-- The records follows --

-- ==== Sys2Proof/Machine/Staging.lean ====
section
/-! DEFINITION. Atomic operations on bytes (R198), and the stage buffers of deterministic sweeps: what an issue stages,
the room it needs, and what a load of a staged byte reads (R403-R409). -/

namespace Sys2Proof.Machine

/-! ### Tensor formats (R224) -/

/-- Half-bytes of an element (R224); 0 for an invalid code. -/
def fmtNibs (f : Nat) : Nat :=
  match f with
  | 0 | 8 | 9 => 8
  | 1 | 10 | 11 => 16
  | 2 | 13 => 4
  | 3 | 4 | 5 | 12 => 2
  | 6 => 1
  | _ => 0

/-- A float format of an entry (R228). -/
def isFloat (f : Nat) : Bool := decide (f ≤ 4)
/-- A float format of an entry. -/
def eSpec (f : Nat) : FSpec :=
  match f with
  | 0 => spec32
  | 1 => spec64
  | 2 => specB
  | 3 => specE4
  | _ => specE5

/-- COPYR's reduction of one element (R238). -/
def reduceElem (op : ROp) (fmt o x : Nat) : Nat :=
  let n := fmtNibs fmt * 4
  let sg (v : Nat) : Int := (BitVec.ofNat n v).toInt
  let signed := fmt == 8 || fmt == 10
  match op with
  | .add => if isFloat fmt then (fmaR (eSpec fmt) 0 [] [fval (eSpec fmt) o, fval (eSpec fmt) x]).1 else (o + x) % 2 ^ n
  | .min => if isFloat fmt then (fminR (eSpec fmt) false o x).1 else if signed then (if sg x < sg o then x else o) else min o x
  | .max => if isFloat fmt then (fminR (eSpec fmt) true o x).1 else if signed then (if sg o < sg x then x else o) else max o x

/-- The new value of an atomic from the old bytes and the operand bytes, compare then swap for ACAS (R198). -/
def aopNew (op : AOp) (o x : List Byte) : List Byte :=
  let n := o.length
  let a := ofLE o
  let b := ofLE x
  let sg (v : Nat) : Int := if n = 8 then (BitVec.ofNat 64 v).toInt else (BitVec.ofNat 32 v).toInt
  match op with
  | .add => toLE n (a + b)
  | .min => if sg b < sg a then toLE n b else o
  | .max => if sg a < sg b then toLE n b else o
  | .and => toLE n (a &&& b)
  | .or => toLE n (a ||| b)
  | .xor => toLE n (Nat.xor a b)
  | .xch => toLE n b
  | .cas => if ofLE (x.take n) = a then x.drop n else o
  | .red op fmt => toLE n (reduceElem op fmt a b)
  | .fadd =>
    let f := if n = 8 then spec64 else spec32
    toLE n (fmaR f 0 [] [fval f a, fval f b]).1

/-- Entries in the stage buffers of a sweep: they leave when they are released. -/
def stagedOf (s : State) (sweep : Nat) : List Staged :=
  s.cores.flatMap fun (_, c) => c.stage.filter fun e => ((s.wg? e.wg).elim false fun w => w.sweep == sweep)

/-- Release order of entries of one workgroup: epoch, GRPID, lane, program order (R406); in a slide sweep STN first.
`grp` gives an entry's GRPID. -/
def relLe (slide : Bool) (grp : Staged → Nat) (a b : Staged) : Bool :=
  let key (e : Staged) : List Nat := if slide then [e.ticket, e.stn, e.epoch, e.seq] else [e.ticket, e.epoch, grp e, e.lane, e.seq]
  lexLe (key a) (key b)
where
  lexLe : List Nat → List Nat → Bool
    | [], _ => true
    | _ :: _, [] => false
    | x :: xs, y :: ys => if x < y then true else if y < x then false else lexLe xs ys

/-- Insertion into a sorted list, and sorting by insertion. -/
def insertBy {α : Type} (le : α → α → Bool) (x : α) : List α → List α
  | [] => [x]
  | y :: ys => if le x y then x :: y :: ys else y :: insertBy le x ys
def sortBy {α : Type} (le : α → α → Bool) : List α → List α
  | [] => []
  | x :: xs => insertBy le x (sortBy le xs)

/-- GRPID of an entry's group. -/
def grpOf (s : State) (e : Staged) : Nat := ((s.group? e.gid).map fun g => g.grpId).getD 0

/-- Epoch flush points passed: the epochs below a workgroup's counter are closed (R405): every thread that is not Exited
has passed them. In a slide sweep each thread closes its own. -/
def closedEpoch (s : State) (e : Staged) : Bool :=
  match (s.wg? e.wg).bind fun w => s.sweep? w.sweep with
  | none => true
  | some x =>
    if x.slide then (slideThreads s x).all fun t => t.stn != e.stn || decide (e.epoch < t.epoch)
    else s.groups.all fun g => g.wg != e.wg || g.threads.all fun t => t.exited || decide (e.epoch < t.epoch)

/-- The bytes of a 16-byte block with an entry applied: a store's data, or an atomic's new value. -/
def applyEntry (base : Nat) (blk : List Byte) (e : Staged) : List Byte :=
  if e.va < base ∨ base + blk.length < e.va + e.wid ∨ e.xfer.isSome then blk
  else
    let o := e.va - base
    let old := (blk.drop o).take e.wid
    let new := match e.op with
      | some op => aopNew op old e.data
      | none => e.data.take e.wid
    blk.take o ++ new ++ blk.drop (o + e.wid)

/-- The gang that an entry's workgroup belongs to. -/
def gangOf (s : State) (e : Staged) : Option Gang := (s.wg? e.wg).bind fun w => s.gang? w.gang

/-- The entry counts for a reader: it is of the same run, or of another gang's run whose stream is released. A shadow reads memory as its
primary does (R411). -/
def concerns (s : State) (g : Group) (e : Staged) : Bool :=
  match (s.wg? g.wg).bind fun w => s.gang? w.gang, gangOf s e with
  | some a, some b => a.id == b.id || (b.run == 0 && a.index != b.index)
  | _, _ => true

/-- The entry is of one of some lanes' threads, or of their workgroup: in a slide sweep the slide thread number and the ticket tell. -/
def ownEntry (slide : Bool) (g : Group) (lanes : List Nat) (e : Staged) : Bool :=
  if slide then g.threads.any fun t => lanes.contains t.lane && t.stn == e.stn else e.gid == g.gid && lanes.contains e.lane
def wgEntry (slide : Bool) (g : Group) (lanes : List Nat) (e : Staged) : Bool :=
  if slide then g.threads.any fun t => lanes.contains t.lane && t.ident.ticket == e.ticket else e.wg == g.wg

/-- What a load of `n` bytes at `va` reads over the memory's 16-byte block: closed epochs of the workgroup in release
order, then the own staged stores of the threads that it counts for (R409). -/
def overlayOf (s : State) (g : Group) (lanes : List Nat) (va n : Nat) (blk : List Byte) : List Byte :=
  let base := va / 16 * 16
  let es := match s.wg? g.wg with
    | some w => stagedOf s w.sweep
    | none => []
  let slide := (s.sweepOf g).elim false (·.slide)
  let wgEs := sortBy (relLe slide (grpOf s)) (es.filter fun e => wgEntry slide g lanes e && closedEpoch s e)
  let own := sortBy (fun a b => decide (a.seq ≤ b.seq)) (es.filter fun e => ownEntry slide g lanes e && e.op.isNone)
  let blk := (wgEs ++ own).foldl (applyEntry base) blk
  (blk.drop (va - base)).take n
/-- The same for one thread. -/
def overlay (s : State) (g : Group) (lane va n : Nat) (blk : List Byte) : List Byte := overlayOf s g [lane] va n blk

/-- The value of a watched element as its lane sees it (R212, R409), and the comparison. -/
def watchValue (s : State) (g : Group) (lane : Nat) (w : Watch) : Nat :=
  let k0 := w.keys.headD 0
  if detOf s g && decide (w.sp = .dev) then ofLE (overlay s g lane w.va w.wid (s.read .dev (k0 - w.va % 16) 16))
  else ofLE (w.keys.map fun k => (s.mem w.sp).get k)
def watchCond (w : Watch) (v : Nat) : Bool :=
  if w.wid = 8 then icond w.cond (BitVec.ofNat 64 v) w.cmp else icond w.cond (BitVec.ofNat 32 v) (w.cmp.setWidth 32)

/-- A lane's WAITM still follows an earlier access of its thread to the line that it watches (R185, R190): nothing is compared yet. -/
def watchBehind (s : State) (g : Group) (lane : Nat) (w : Watch) : Bool :=
  s.accs.any fun b => b.req.isNone && b.gid == g.gid && decide (b.id < w.issue) && decide (b.space = w.sp) && b.line == w.keys.headD 0 / 128 &&
    b.lanes.any fun l => l.lane == lane

/-- Every watched element among the keys written is compared with its new value (R212), but where the watch still follows an access of its
own thread. -/
def watchTouch (s : State) (sp : Space) (keys : List Nat) : State :=
  let upd (g : Group) (t : Thread) : Thread :=
    match t.wait with
    | .waitm w =>
      if !g.saved && w.res.isNone && !w.remote && !watchBehind s g t.lane w && decide (w.sp = sp) && (w.keys.any fun k => keys.contains k) && decide (s.cycle ≤ w.until_) &&
          watchCond w (watchValue s g t.lane w) then { t with wait := .waitm { w with seen := true } }
      else t
    | _ => t
  { s with groups := s.groups.map fun g => { g with threads := g.threads.map (upd g) } }

/-- The outcome of R409 for a read of a staged byte: cause 0x48 for the thread's own atomic or transfer, cause 0x20 for a
tracked conflict with another's entry, whose frame names the first word shared with the staged write (R182, R415). The read counts for
the lanes: several for a copy's. -/
def stagedConflict (s : State) (g : Group) (lanes : List Nat) (va n sc : Nat) (track sync kind7 : Bool) : Option (Nat × TrapInfo) :=
  match s.wg? g.wg with
  | none => none
  | some w =>
    let slide := (s.sweepOf g).elim false (·.slide)
    ((stagedOf s w.sweep).filter (concerns s g)).findSome? fun e =>
      let at_ (b : Nat) : Option Nat := if b < va + n ∧ va < b + e.wid then some (max b va / 4 * 4) else none
      let other := e.xfer.bind fun (dva, _, _) => at_ dva
      match (at_ e.va).orElse fun _ => other with
      | none => none
      | some word =>
        let race : Option (Nat × TrapInfo) :=
          some (0x20, { addr := word, info0 := 1, info1 := BitVec.ofNat 32 e.ticket, lanes := lanes,
                        info2 := BitVec.ofNat 32 (e.lane * 256 + grpOf s e) })
        if ownEntry slide g lanes e then
          (if e.op.isSome || e.xfer.isSome then some (0x48, { lanes := lanes }) else none)
        else if kind7 then (if track && !wgEntry slide g lanes e then race else none)
        else if wgEntry slide g lanes e && closedEpoch s e then none
        else
          let both := sync && e.sync && (match s.wg? e.wg with
            | some v => scopeHolds sc w.id w.gang w.ctx v.id v.gang v.ctx && scopeHolds e.sc v.id v.gang v.ctx w.id w.gang w.ctx
            | none => false)
          if track && !both then race else none

/-- The trap of R409 for the lanes of an issue: the first lane's, with every lane of the same cause. -/
def stagedStop (s : State) (iss : Issue) (hits : List (Nat × TrapInfo)) : Option State :=
  match hits with
  | [] => none
  | (cs, i) :: _ => some (takeTrap s iss cs { i with lanes := (hits.filter fun h => h.1 == cs).flatMap fun h => h.2.lanes })

/-- A workgroup's share of its core's stage buffer (R404): 2,048 over the sweep's residency, 2,048 for a slide sweep.
The residency is that of R305 on an empty core. -/
def residency (x : Sweep) : Nat :=
  let gpw := x.gpw
  let perQuad := min Config.slotsPerQuadrant (Config.regsPerQuadrant / (64 * max 1 x.regs))
  let bySlots := Config.numQuadrants * perQuad / gpw
  let sc := (x.scratch + 2047) / 2048 * 2048
  let byScratch := if sc = 0 then 16 else Config.scratchBytes / sc
  let byTiles := if x.tiles = 0 then 16 else 1
  max 1 (min (min bySlots Config.workgroupSlots) (min byScratch byTiles))
def stageShare (x : Sweep) : Nat := if x.slide then Config.stageEntries else Config.stageEntries / residency x

/-- The head ticket of a sweep (R406): the lowest whose entries are not all released or whose threads still run; a shadow's
are never released (R411). -/
def headTicket (s : State) (x : Sweep) : Nat :=
  let busy := (s.wgs.filter fun w => w.sweep == x.id && ((s.gang? w.gang).elim true fun g => g.run == 0) && (decide (w.state ≠ .done) ||
    (s.cores.any fun (_, c) => c.stage.any fun e => e.wg == w.id))).map fun w => w.ident.ticket
  (minOf busy).getD x.placedTickets

end Sys2Proof.Machine
end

-- The records concluded --

## [Problem]
For every line in the data above that has the string "xfer", return that line.

## [Result]
  if e.va < base ∨ base + blk.length < e.va + e.wid ∨ e.xfer.isSome then blk
      let other := e.xfer.bind fun (dva, _, _) => at_ dva
          (if e.op.isSome || e.xfer.isSome then some (0x48, { lanes := lanes }) else none)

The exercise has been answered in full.